▸ EXERCISE OBJECTIVE: From the records below, copy out exactly the lines from the one containing "theorem heaterShutdown_does (s" to the one containing "theorem figsHtr_does (s", both included. Add nothing else.

======

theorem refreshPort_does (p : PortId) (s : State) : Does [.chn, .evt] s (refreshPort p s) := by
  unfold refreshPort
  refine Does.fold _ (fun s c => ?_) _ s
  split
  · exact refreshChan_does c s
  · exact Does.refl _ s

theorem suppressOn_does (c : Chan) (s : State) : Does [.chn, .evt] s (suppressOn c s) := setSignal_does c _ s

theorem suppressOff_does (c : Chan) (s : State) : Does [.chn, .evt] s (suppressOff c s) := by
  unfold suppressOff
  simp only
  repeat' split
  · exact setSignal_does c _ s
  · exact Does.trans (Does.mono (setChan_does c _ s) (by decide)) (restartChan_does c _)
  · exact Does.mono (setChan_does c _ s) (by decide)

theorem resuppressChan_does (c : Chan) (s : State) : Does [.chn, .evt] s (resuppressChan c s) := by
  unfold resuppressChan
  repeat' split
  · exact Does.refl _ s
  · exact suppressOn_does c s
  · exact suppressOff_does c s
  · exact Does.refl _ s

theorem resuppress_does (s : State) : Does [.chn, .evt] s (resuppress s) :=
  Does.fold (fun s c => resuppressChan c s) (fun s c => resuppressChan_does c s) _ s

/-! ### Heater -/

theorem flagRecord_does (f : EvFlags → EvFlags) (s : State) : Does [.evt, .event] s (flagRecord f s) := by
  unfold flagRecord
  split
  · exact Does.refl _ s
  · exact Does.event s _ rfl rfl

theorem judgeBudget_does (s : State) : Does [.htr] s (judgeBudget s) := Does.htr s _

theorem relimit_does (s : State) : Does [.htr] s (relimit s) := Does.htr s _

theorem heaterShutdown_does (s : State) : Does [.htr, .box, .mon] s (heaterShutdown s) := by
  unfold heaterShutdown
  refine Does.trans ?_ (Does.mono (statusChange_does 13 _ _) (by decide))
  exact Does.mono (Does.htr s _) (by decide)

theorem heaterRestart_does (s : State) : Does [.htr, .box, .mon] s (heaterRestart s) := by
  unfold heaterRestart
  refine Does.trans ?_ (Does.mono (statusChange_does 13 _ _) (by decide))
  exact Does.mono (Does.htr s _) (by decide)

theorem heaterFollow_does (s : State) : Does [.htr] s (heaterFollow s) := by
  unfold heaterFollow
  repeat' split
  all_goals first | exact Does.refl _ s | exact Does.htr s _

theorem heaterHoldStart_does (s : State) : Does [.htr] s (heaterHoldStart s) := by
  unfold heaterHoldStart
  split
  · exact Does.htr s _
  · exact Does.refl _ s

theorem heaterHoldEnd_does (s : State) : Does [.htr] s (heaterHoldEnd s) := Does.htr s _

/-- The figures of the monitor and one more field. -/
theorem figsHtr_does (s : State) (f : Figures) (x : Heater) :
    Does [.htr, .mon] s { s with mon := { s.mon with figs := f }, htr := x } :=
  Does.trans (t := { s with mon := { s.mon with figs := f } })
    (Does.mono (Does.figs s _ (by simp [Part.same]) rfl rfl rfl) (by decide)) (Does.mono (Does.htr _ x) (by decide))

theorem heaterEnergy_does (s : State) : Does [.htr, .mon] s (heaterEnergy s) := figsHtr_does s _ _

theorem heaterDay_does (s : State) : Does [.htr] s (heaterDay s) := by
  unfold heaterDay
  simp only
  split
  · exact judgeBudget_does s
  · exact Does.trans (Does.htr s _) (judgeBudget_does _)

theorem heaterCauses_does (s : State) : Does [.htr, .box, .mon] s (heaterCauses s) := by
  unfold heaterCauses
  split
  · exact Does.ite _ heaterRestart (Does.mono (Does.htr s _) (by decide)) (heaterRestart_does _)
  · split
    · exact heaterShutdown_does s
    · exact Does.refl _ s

======

▸ EXERCISE OUTPUT:
theorem heaterShutdown_does (s : State) : Does [.htr, .box, .mon] s (heaterShutdown s) := by
  unfold heaterShutdown
  refine Does.trans ?_ (Does.mono (statusChange_does 13 _ _) (by decide))
  exact Does.mono (Does.htr s _) (by decide)

theorem heaterRestart_does (s : State) : Does [.htr, .box, .mon] s (heaterRestart s) := by
  unfold heaterRestart
  refine Does.trans ?_ (Does.mono (statusChange_does 13 _ _) (by decide))
  exact Does.mono (Does.htr s _) (by decide)

theorem heaterFollow_does (s : State) : Does [.htr] s (heaterFollow s) := by
  unfold heaterFollow
  repeat' split
  all_goals first | exact Does.refl _ s | exact Does.htr s _

theorem heaterHoldStart_does (s : State) : Does [.htr] s (heaterHoldStart s) := by
  unfold heaterHoldStart
  split
  · exact Does.htr s _
  · exact Does.refl _ s

theorem heaterHoldEnd_does (s : State) : Does [.htr] s (heaterHoldEnd s) := Does.htr s _

/-- The figures of the monitor and one more field. -/
theorem figsHtr_does (s : State) (f : Figures) (x : Heater) :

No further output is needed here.